Electric12; I read the wealthy barber last summer, very very good, learned heaps I had never thought about. I am working on the Dummies books now, I noticed others had mentioned them in there posts so I picked some up. 

Thank you again, please any other advice is always welcome.


----------



## the-royal-mail (Dec 11, 2009)

Thanks for clarifying, dopp. You are right that I seem to have misunderstood you. I was mislead by the comment about spending every penny you had on travel, having fun etc. It's good that you are able to save and live below your means in order to have the stuff you want. Working hard and having 0 debt is an excellent track record. It sounds like you've got the right idea, esp since wedding is already paid.

May I ask how much you have put aside in cash (other than retirement funds) at this point?

Do be wary of those who will try to steer you towards investing every penny. Cash reserves are very important!

Good luck!


----------



## Dopplegangerr (Sep 3, 2011)

Not much, 15k in the last year but I have paid the wedding myself. That has been the "big purchase" of the last 12 months. So the remaining of 2012 will see the accounts raise considerably.

And for me travel has been its own type of investment the same way that people say that there education is an investment. I am not talking about sitting on the beach in Cancun (not that there is anything wrong with that) but more backpacking threw third world country's, learning the languages and customs and studying the food (I am a Chef by trade.) But being that I have been to more then 40 country's, and I paid my own way the entire time I would say I am happy with my choices even if I am a little behind financially then others.


----------



## Toronto.gal (Jan 8, 2010)

Dopplegangerr said:


> I was wondering about this. So its 5k a year per person since what 2008 then? What if you have lived over seas during this time and had no Canadian income and there for paid no Canadian taxes?


If you can now have $20K as hp mentioned, it means it started in 2009! To be eligible, you need just be a Canadian resident 18+, also:

- unused contribution room is carried forward indefinitely; 
- you can withdraw at any time, but can't put back in until the following year as re-contributing within the same year may result in penalty tax, if you go over your contribution limit for the year.

More nifty tips:

http://www.taxtips.ca/tfsa.htm

http://www.cra-arc.gc.ca/tx/ndvdls/tpcs/tfsa-celi/menu-eng.html?=slnk

So, you picked Canada Day for your wedding day! 

Congratulations/good luck/welcome to the forum!


----------



## Toronto.gal (Jan 8, 2010)

Dopplegangerr said:


> learning the languages and customs and studying the food (I am a Chef by trade.) But being that I have been to more then 40 country's.....


Educational + fun trips are priceless indeed!
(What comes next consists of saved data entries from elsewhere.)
-- ==== Sys2Proof/Decode.lean ====
section
/-! DEFINITION. The decoder, total on every word, and after it the encoder. A word is refused as ILLWORD or as
RESBITS, in the order of R58 (02 R48-R58, Tables 19-26; 10 R295 for bank-unit words). -/

namespace Sys2Proof

/-- What the decoder answers: an instruction, or the cause that R58 raises at the word. -/
inductive Decoded where
  | instr (i : Instr)
  | illword
  | resbits
deriving DecidableEq, Repr

/-- Bits `[lo + n - 1 : lo]` of a word as a field. -/
def bits (w lo n : Nat) : BitVec n := BitVec.ofNat n (w / 2 ^ lo)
I bet you have many stories to tell.

Given your trade, you might want to make a contribution here sometime: 
http://canadianmoneyforum.com/showthread.php/2244-Recipes-to-Trade-by


----------



## humble_pie (Jun 7, 2009)

Dopplegangerr said:


> I was wondering about [the tfsa]. So its 5k a year per person since what 2008 then? What if you have lived over seas during this time and had no Canadian income and there for paid no Canadian taxes?
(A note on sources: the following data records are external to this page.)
-- ==== Sys2Proof/Machine/Mem.lean ====
section
/-! DEFINITION. Memory as one byte map over locations: the 44-bit physical space and, behind it, the crew scratchpads.
Hallmarks are kept as their mismatch against the bytes: 0 is a good hallmark (14 R416, R417, log 2). -/

namespace Sys2Proof.Machine

/-! ## Places -/

/-- What stands at a location (01 Table 11, 07 R208). -/
inductive Place where
  | dram | kv | pad | reg | peer | host | trav | reserved
deriving DecidableEq, Repr

/-- The place of a location (01 R18). -/
def place (loc : Nat) : Place :=
  if loc < Config.dramEnd then .dram
  else if loc < Config.kvEnd then .kv
  else if loc < Config.regBase then .reserved
  else if loc < Config.peerBase then .reg
  else if loc < Config.regEnd then .peer
  else if loc < Config.hostBase then .reserved
  else if loc < Config.padBase then .host
  else if loc < Config.travBase then .pad
  else .trav

/-- The location of a crew offset of cluster c (07 R208). -/
def padLoc (c off : Nat) : Nat := Config.padBase + c * Config.padSize + off

/-- The location of a local address of traversal core t (11 R348). -/
def travLoc (t a : Nat) : Nat := Config.travBase + t * 0x40000 + a

/-- The cluster of a core coordinate: 0-3 D0, 4-7 D1, 8 D2 (06 R188). -/
def clusterOf (core : Nat) : Nat := core / 32

/-- The die of a cluster, of a core, of a DRAM channel and of a bank unit (01 Table 10). -/
def dieOfCluster (c : Nat) : Nat := if c < 4 then 0 else if c < 8 then 1 else 2
def dieOf (core : Nat) : Nat := dieOfCluster (clusterOf core)
def dieOfChannel (c : Nat) : Nat := if c < 64 then 0 else 1

/-- The channel of a DRAM address (01 R18) and the bank unit that serves it (10 R292). -/
def channelOf (pa : Nat) : Nat := pa / 2 ^ 33
def unitOf (pa : Nat) : Nat := pa / 2 ^ 30

/-- The home of a location of this package (09 R271); a peer's home needs the peer table (State.home). -/
def homeOf (loc : Nat) : Home :=
  match place loc with
  | .dram => .channel (channelOf loc)
  | .kv => .kv
  | .pad => .crew ((loc - Config.padBase) / Config.padSize)
  | .reg => .reg
  | .peer => .peer 0 0
  | .host => .host
  | .trav => .trav ((loc - Config.travBase) / 0x40000)
  | .reserved => .reg

/-- Where a peer page leads: package and remote address (14 R432). -/
def State.peerTarget (s : State) (loc : Nat) : Nat × Nat :=
  let p : Peer := Sparse.get {} s.trust.peers ((loc - Config.peerBase) / 2 ^ 19)
  (p.pkg, p.remote * 2 ^ 19 + (loc - Config.peerBase) % 2 ^ 19)

/-- The homes of another package by number: its channels, its KV store, the rest (09 R271). -/
def peerHome (pa : Nat) : Nat :=
  match place pa with
  | .dram => channelOf pa
  | .kv => 128
  | _ => 129

/-- The home of a location (09 R271). -/
def State.home (s : State) (loc : Nat) : Home :=
  if place loc = .peer then .peer (s.peerTarget loc).1 (peerHome (s.peerTarget loc).2) else homeOf loc

/-- The die on which a home lies or to which it attaches (09 R271); none outside the package. -/
def Home.die : Home → Option Nat
  | .channel c => some (dieOfChannel c)
  | .crew c => some (dieOfCluster c)
  | .kv => some 2
  | .reg => some 0
  | .host => none
  | .peer .. => none
  | .trav t => some (if t < 8 then 0 else 1)
  | .region _ d => some d

/-- Whether a home lies in another package or behind the host link (09 R275). -/
def Home.outside (h : Home) : Bool := h.die.isNone

/-- Whether a home lies within the reach of a scope for a worker on a core (09 Table 85). -/
def reaches (scope core : Nat) (a : Home) : Bool :=
  match scope with
  | 0 => false
  | 1 => a == .crew (clusterOf core)
  | 2 => a.die == some (dieOf core)
  | 3 => a.die.isSome
  | _ => true

/-- Whether an edge between two homes is in force at a scope (09 R276). -/
def inReach (scope core : Nat) (a b : Home) : Bool := a == b || reaches scope core a && reaches scope core b

/-! ## Bytes -/

/-- The memory form: addresses strictly rising, no listed byte equal to what an unlisted address reads as (log 2). -/
def Memory.wf (m : List Host.Cell) : Bool := Sparse.wf (0 : Byte) m

/-- One byte of memory; an unlisted byte reads as 0 (log 2). -/
def State.byte (s : State) (loc : Nat) : Byte := Sparse.get (0 : Byte) s.mem loc

/-- Bytes put at consecutive addresses of a byte map. -/
def putBytes : List Host.Cell → Nat → List Byte → List Host.Cell
  | m, _, [] => m
  | m, a, b :: bs => putBytes (Sparse.putD (0 : Byte) m a b) (a + 1) bs

/-- n bytes from consecutive addresses of a byte map. -/
def getBytes (m : List Host.Cell) (a : Nat) : Nat → List Byte
  | 0 => []
  | n + 1 => Sparse.get (0 : Byte) m a :: getBytes m (a + 1) n

/-- The number little-endian bytes spell (00 R1). -/
def leNat : List Byte → Nat
  | [] => 0
  | b :: bs => b.toNat + 256 * leNat bs

/-- n little-endian bytes of a number (00 R1). -/
def leBytes : Nat → Nat → List Byte
  | 0, _ => []
  | n + 1, x => BitVec.ofNat 8 x :: leBytes n (x / 256)

/-- n bytes of memory. -/
def State.bytes (s : State) (loc n : Nat) : List Byte := getBytes s.mem loc n

/-- A little-endian doubleword of memory. -/
def State.dword (s : State) (loc : Nat) : Word := word (leNat (s.bytes loc 8))

/-! ## Grains -/

/-- The grains that n bytes from loc touch. -/
def grainsOf (loc n : Nat) : List Nat :=
  if n = 0 then [] else (List.range ((loc + n - 1) / 256 - loc / 256 + 1)).map (· + loc / 256)

/-- Mismatch and poison of a grain. -/
def State.grain (s : State) (g : Nat) : BitVec 32 × Bool := Sparse.get (0, false) s.grains g

/-- What a verifying read of n bytes finds: HALLMARK before UNCORR (08 R257, 14 R418). -/
def State.verify (s : State) (loc n : Nat) : Option Cause :=
  let gs := (grainsOf loc n).map s.grain
  if gs.any (fun g => g.1 != 0 && !g.2) then some .hallmark
  else if gs.any (·.2) then some .uncorr
  else none

/-- The grains that a write of n bytes covers whole get a fresh hallmark and lose their poison (14 R417). -/
def freshGrains (gs : Sparse (BitVec 32 × Bool)) (loc n : Nat) : Sparse (BitVec 32 × Bool) :=
  (grainsOf loc n).foldl
    (fun acc g => if decide (loc ≤ 256 * g) && decide (256 * g + 256 ≤ loc + n) then Sparse.putD (0, false) acc g (0, false)
      else acc) gs

/-- Bytes written to device memory with the hallmark rule of R417: a partly written grain keeps its mismatch and its
poison. -/
def State.write (s : State) (loc : Nat) (bs : List Byte) : State :=
  { s with mem := putBytes s.mem loc bs, grains := freshGrains s.grains loc bs.length }

/-- A doubleword written to device memory. -/
def State.writeWord (s : State) (loc : Nat) (v : Word) : State := s.write loc (leBytes 8 v.toNat)

/-- Grain g takes another grain's stored hallmark state (07 R236). -/
def State.setGrain (s : State) (g : Nat) (v : BitVec 32 × Bool) : State :=
  { s with grains := Sparse.putD (0, false) s.grains g v }

/-! ## CRC-32C (14 R416) -/

/-- One bit of the reflected CRC-32C. -/
def crcBit (r : Nat) : Nat := if r % 2 = 1 then (r / 2) ^^^ 0x82F63B78 else r / 2

/-- One byte of the reflected CRC-32C. -/
def crcByte (r : Nat) (b : Byte) : Nat :=
  crcBit (crcBit (crcBit (crcBit (crcBit (crcBit (crcBit (crcBit (r ^^^ b.toNat))))))))

/-- The CRC-32C of bytes in ascending address order. -/
def crc32c (bs : List Byte) : BitVec 32 := BitVec.ofNat 32 (bs.foldl crcByte 0xFFFFFFFF ^^^ 0xFFFFFFFF)

/-! ## Cores -/

/-- The core with a key; keys from 512 on are the runners of remote functions (10 R317). -/
def State.core (s : State) (k : Nat) : Core := Sparse.get {} s.cores k

/-- Core k becomes c. -/
def State.setCore (s : State) (k : Nat) (c : Core) : State := { s with cores := s.cores.put k c }

/-- The current core. -/
def State.here (s : State) : Core := s.core s.cur

/-- The current core becomes c. -/
def State.setHere (s : State) (c : Core) : State := s.setCore s.cur c

/-- The key of the call runner of a core, and of a traversal core. -/
def runnerKey (core : Nat) : Nat := 512 + core
def traversalKey (t : Nat) : Nat := 1024 + t

/-- A crew, its toll bucket, a stack, a unit, a channel, a context, a zone, an entry, a serai, a region. -/
def State.crew (s : State) (c : Nat) : Crew := Sparse.get {} s.crews c
def State.setCrew (s : State) (c : Nat) (v : Crew) : State := { s with crews := s.crews.put c v }
def State.bucket (s : State) (c : Nat) : Bucket := Sparse.get {} s.buckets c
def State.setBucket (s : State) (c : Nat) (v : Bucket) : State := { s with buckets := s.buckets.put c v }
def State.stack (s : State) (k : Nat) : Stack := Sparse.get {} s.banks.stackTab k
def State.setStack (s : State) (k : Nat) (v : Stack) : State :=
  { s with banks := { s.banks with stackTab := s.banks.stackTab.put k v } }
def State.unit (s : State) (u : Nat) : BankUnit := Sparse.get {} s.banks.units u
def State.setUnit (s : State) (u : Nat) (v : BankUnit) : State :=
  { s with banks := { s.banks with units := s.banks.units.put u v } }
def State.chan (s : State) (c : Nat) : Chan := Sparse.get {} s.banks.chans c
def State.setChan (s : State) (c : Nat) (v : Chan) : State :=
  { s with banks := { s.banks with chans := s.banks.chans.put c v } }
def State.ctx (s : State) (n : Nat) : Ctx := Sparse.get {} s.pages.ctxs n
def State.setCtx (s : State) (n : Nat) (v : Ctx) : State :=
  { s with pages := { s.pages with ctxs := s.pages.ctxs.put n v } }
def State.zone (s : State) (z : Nat) : Zone := Sparse.get {} s.cool.zones z
def State.setZone (s : State) (z : Nat) (v : Zone) : State :=
  { s with cool := { s.cool with zones := s.cool.zones.put z v } }
def State.score (s : State) (e : Nat) : Score := Sparse.get {} s.sched.entries e
def State.setScore (s : State) (e : Nat) (v : Score) : State :=
  { s with sched := { s.sched with entries := s.sched.entries.put e v } }
def State.serai (s : State) (n : Nat) : Serai := Sparse.get {} s.sched.serais n
def State.setSerai (s : State) (n : Nat) (v : Serai) : State :=
  { s with sched := { s.sched with serais := s.sched.serais.put n v } }
def State.region (s : State) (r : Nat) : Region := Sparse.get {} s.flash.regions r
def State.setRegion (s : State) (r : Nat) (v : Region) : State :=
  { s with flash := { s.flash with regions := s.flash.regions.put r v } }
def State.counters (s : State) (d : Nat) : Counters := Sparse.get {} s.trust.dies d
def State.setCounters (s : State) (d : Nat) (v : Counters) : State :=
  { s with trust := { s.trust with dies := s.trust.dies.put d v } }

/-- One HALLMARK or uncorrectable event counted on a die (14 R418). -/
def State.countBad (s : State) (d : Nat) (c : Cause) : State :=
  match c with
  | .hallmark => s.setCounters d { s.counters d with hmerr := (s.counters d).hmerr + 1 }
  | .uncorr => s.setCounters d { s.counters d with ucerr := (s.counters d).ucerr + 1 }
  | _ => s

/-- What a write of n bytes meets in the grains that it covers in part (14 R417): a bad one, or a poisoned one. -/
def State.partBad (s : State) (loc n : Nat) : Option Cause :=
  let part := fun (g : Nat) => !(decide (loc ≤ 256 * g) && decide (256 * g + 256 ≤ loc + n))
  let gs := ((grainsOf loc n).filter part).map s.grain
  if gs.any (fun g => g.1 != 0 && !g.2) then some .hallmark
  else if gs.any (·.2) then some .uncorr
  else none

/-- A write whose word has retired and that meets such a grain is counted once, on the die of its home (14 R417, R418). -/
def State.countMet (s : State) (loc n : Nat) : State :=
  match (homeOf loc).die, s.partBad loc n with
  | some d, some c => s.countBad d c
  | _, _ => s

/-- n tolls charged to the stack of a channel, which never wait (10 R310, R311). -/
def State.chargeStack (s : State) (chan n : Nat) : State :=
  let k := s.stack (chan / 8)
  s.setStack (chan / 8) { k with level := k.level - n }

/-- An ordinary access of n bytes to DRAM charged, one toll for each grain (10 Table 110). -/
def State.chargeDram (s : State) (loc n : Nat) : State :=
  if place loc = .dram then s.chargeStack (channelOf loc) (grainsOf loc n).length else s

/-- The posts and credits discarded (12 Table 141). -/
def State.dropPost (s : State) : State := { s with sched := { s.sched with dropped := s.sched.dropped + 1 } }

end Sys2Proof.Machine
end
this is a good question. Partial simple answer: tfsas began in january 2009, so there are 4 cumulative annual injections of $5000 each. Another part of the simple answer says that you can at least make the contributions for 2012, so that would be at least $10k for 2 tax-frees for 2012. You're already at questrade, i believe they don't charge for tfsa accounts, so all this sounds good.

partial complex difficult answer: what was your status during the years you were travelling, with no canadian income. Had you previously been a resident canadian taxpayer. Did you cut all ties with canada. What about your health insurance. Your driver's license. The points i'm raising are only the tip of the iceberg. Deciding where one was domiciled is tricky. You probably were domiciled here in canada the whole time, if you had been a canadian citizen & resident prior to departure. A salient detail is that you were genuinely travelling & you did not establish a domicile anywhere else, or so it appears.

this is by way of saying i don't know if you can contribute for the years 2009, 10 & 11 if you were, in fact, travelling & working offshore but not paying income taxes in canada. How about we all think about this & see if our best accounting members have an opinion to contribute & revisit this issue of prior tfsa contributions later.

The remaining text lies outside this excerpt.